Segment Open

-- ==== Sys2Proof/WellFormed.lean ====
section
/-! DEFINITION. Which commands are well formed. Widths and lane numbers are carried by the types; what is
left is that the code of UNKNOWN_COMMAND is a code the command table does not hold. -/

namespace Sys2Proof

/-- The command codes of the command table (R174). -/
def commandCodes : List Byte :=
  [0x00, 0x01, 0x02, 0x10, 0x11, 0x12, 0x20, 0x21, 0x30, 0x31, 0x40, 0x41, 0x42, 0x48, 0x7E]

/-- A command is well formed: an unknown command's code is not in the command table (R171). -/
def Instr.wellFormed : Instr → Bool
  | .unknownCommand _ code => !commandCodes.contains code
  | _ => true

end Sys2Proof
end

Segment Closed

→ WHAT NEEDS TO BE DONE
Work out how many lines of the material include "commandCodes", then report only that count.

→ REPLY TO THE EXERCISE
2